Monday, April 8, 2019

I’d Love To Turn You On At The Movies #215 - All About My Mother (1999, dir. Pedro Almodovar)


When I first encountered Pedro Almodóvar’s work, I was instantly fed up with it. To my eyes, he had all the makings of someone trying too hard to brand themselves as an auteur without necessarily doing the work to earn the title: showy cinematography, meta-narratives, and obtuse storytelling devices. I noticed, too, that he had dropped his first name from the credits of his films; “A Film by Almodóvar,” the titles read, eliciting an immediate groan from me. He, like several other directors that I actively dislike, seemed more focused on inserting himself into his movies than actually giving them the life that they needed.
            And then, by the good graces of a college professor, I was forced to watch All About My Mother. I loved it. I love it. It immediately made me reconsider his filmography and what I didn’t like about it, somehow turning the issues I had with his other work into positive qualities here. All About My Mother is indeed showy and has a stubbornly meta-narrative; worst of all, it uses my most-hated cinematic device, voiceover narration. Every instinct in me tells me to hate All About My Mother. I can’t.

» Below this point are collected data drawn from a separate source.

/-- HEATCFG sets the flash heat, clamped into 1..15, and the scan's enable, period code and limit code; a position at or beyond the
new limit becomes 0; the interval restarts where the enable or the period code changes, and runs on otherwise. SETPAL writes one
entry of one palette set; its sweep then marks every LIVE entry of that set in index order, and the attribute is acknowledged at its
end. Where a taking may fall before the sweep, the sweep and the acknowledgement are still to come (assumption log 22). SETATTR writes
one attribute and marks nothing. The answer has still to be placed where a class waits (State.answered: assumption log 23). -/
def Obligations.ColourSettings : Prop :=
  (∀ (s : State) (flash : Nat) (enabled : Bool) (period : Fin 8) (limit : Fin 4), flash < 256 →
      s.Offers 0x2A (beBytes 1 flash ++ beBytes 1 (flagBit enabled) ++ beBytes 1 period.val ++ beBytes 1 limit.val) →
      exec .heatcfg s = .next (({ s with colour := { s.colour with
          flashHeat := max 1 (min flash 15)
          scan := {
            position := if 64 * 2 ^ limit.val ≤ s.colour.scan.position.val then 0 else s.colour.scan.position
            enabled := enabled
            periodCode := period
            limitCode := limit
            interval :=
              if enabled = s.colour.scan.enabled ∧ period = s.colour.scan.periodCode then s.colour.scan.interval
              else if enabled then some (25 * 2 ^ period.val) else none } } }).answered
        (.ack 0x2A (max 1 (min flash 15)))))
    ∧ ((∀ (s u : State) (set : SetIx) (cls : Fin 14) (attr : AttrIx),
          s.Offers 0x29 (beBytes 1 set.val ++ beBytes 1 cls.val ++ beBytes 1 attr.val) →
          u = { s with colour := { s.colour with
            palettes := s.colour.palettes.set set ((s.colour.palettes.get set).set cls attr) } } →
          (s.mayTake = false →
            exec .setpal s = .next ((u.queued (s.newlyMarked (fun f => decide (f.palette = set)))).answered (.ack 0x29 attr.val)))
          ∧ (s.mayTake = true → exec .setpal s = .next { u.takeHead with owed := some (.sweep set attr) }))
        ∧ ∀ (s : State) (i : AttrIx) (a : Attr),
          s.Offers 0x28 (beBytes 1 i.val ++ beBytes 1 a.foreground.val ++ beBytes 1 a.background.val
            ++ beBytes 1 (flagBit a.blink) ++ beBytes 1 (flagBit a.underline)) →
          exec .setattr s = .next (({ s with colour := { s.colour with
            attrs := s.colour.attrs.set i a } }).answered (.ack 0x28 i.val)))

/-- The class of a field by the seven tests in order, with the table of heat and direction for LAST and the table of render outcomes
for NET and PCT. An entry's class is decided from the record of its slot, its render outcome and the feed state of the moment, and no
record is read for TEXT. A palette set gives each class the attribute of its number; the characters the Formatter formed take the
field attribute, and the spaces that justification added take the fill attribute, that of BACK; all spaces of an empty TEXT field count
as added by justification (assumption log 16). -/
def Obligations.ColourClassDecided : Prop :=
  (∀ (item : Item) (steady : Bool) (q : Quote) (outcome : RenderOutcome) (stale : Bool),
      classOf item steady q outcome stale =
        if item = .text then .label
        else if item = .sym then (if q.state = .halted then .halt else .label)
        else if stale = true then .stale
        else if q.state = .halted ∧ item ∈ [Item.last, .net, .pct] then .halt
        else if item = .last then
          (if steady = true ∨ q.heat = 0 ∨ q.direction = .none then .neutral
          else if q.direction = .up then (if q.heat ≤ 5 then .up1 else if q.heat ≤ 11 then .up2 else .up3)
          else (if q.heat ≤ 5 then .dn1 else if q.heat ≤ 11 then .dn2 else .dn3))
        else if item = .net ∨ item = .pct then
          (if outcome = .positive then .pos else if outcome = .negative then .neg
          else if outcome = .zero then .unch else .neutral)
        else .neutral)
    ∧ (∀ (c : ColourUnit) (set : SetIx) (cls : Machine.Class) (number : Fin 14), ((cls, number) : Machine.Class × Fin 14) ∈
        [(.back, 0), (.label, 1), (.neutral, 2), (.up1, 3), (.up2, 4), (.up3, 5), (.dn1, 6), (.dn2, 7), (.dn3, 8), (.pos, 9),
          (.neg, 10), (.unch, 11), (.stale, 12), (.halt, 13)] →
        c.resolve set cls = (c.palettes.get set).get number)
    ∧ ∀ (s : State) (f : Field) (q : Quote) (stale : Bool) (fitted : Fitted),
      (∀ slot, f.slot = some slot → q = s.records.get slot) → (f.slot = none → f.item = .text) →
      (stale = true ↔ ∃ period, s.intake.watch = .stale period) → fitted = (render f.item q f.text f.width).fitted →
      s.fieldClass f = classOf f.item f.steady q (render f.item q f.text f.width).outcome stale
      ∧ s.fieldChars f = List.replicate fitted.lead (0x20, (s.colour.palettes.get f.palette).get 0)
        ++ fitted.text.map (fun c => (c, s.colour.resolve f.palette (s.fieldClass f)))
        ++ List.replicate fitted.trail (0x20, (s.colour.palettes.get f.palette).get 0)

            All About My Mother follows Manuela, a single mother that loses her teenage son Esteban in the film’s early minutes. Following his death, Manuela moves to Barcelona in an attempt to reconnect with her son’s father Lola, a trans woman who never knew about Esteban. In the process, Manuela meets other trans and queer characters, many of whom have contracted AIDS, and All About My Mother suddenly shifts from being about encountering grief to working past it. Manuela becomes a mother figure to a few other characters, and we start to understand how Almodóvar envisions matronly characters: as saints. In particular, Manuela meets Rosa, a young nun that is pregnant with Lola’s next child; Manuela steps in to guide her through the process, and ultimately help with Rosa’s newly HIV positive lifestyle. In Almodóvar’s earlier work, one of my primary problems was how he treated his characters with manipulative cynicism; here, he extends a humane hand, using coincidence and luck as a guiding light that fosters genuine emotional connection among his characters.
            So much of my appreciation of this movie stems from how genuinely Almodóvar handles questions of gender, sexuality, and identity; released in 1999, All About My Mother tackles these themes and topics with a shocking grace, interrogating the complexities of parenthood, femininity, and trauma with ease. But there’s more to All About My Mother than just its thematic content; the film is bright and colorful, given a playful color palette to juxtapose the immediacy of its gloomy narrative content. The filmmaking is showy, but never in service of just the director; shots are beautifully framed to underline the film’s thematic questions of identity and lineage. Even the meta-narrative - which follows the very actress that Esteban ran into the street to follow before dying - is likewise used to implicate the viewer in compelling ways, ultimately dropping the curtains before the film’s closing credits roll.
            There’s much to admire about All About My Mother - I haven’t been able to hit at it all. I wouldn’t want to, even if I could. This is a straightforward movie, one that gets to the point without squandering its bluntness; it’s a celebration of motherhood, of femininity, and of women around the world, and it handles the film’s political context with deftness and ease, envisioning a more supportive world for individuals in queer and other disenfranchised communities. I’m thankful that I was forced to watch it in college - it made me reconsider Almodóvar’s work, which I now see as similarly humane and warm, rather than the cold and austere perception I had of it going into this film. All About My Mother, in other words, is deeply empathetic. It’ll make you want to give your loved ones a hug in the moments immediately after - and maybe you should.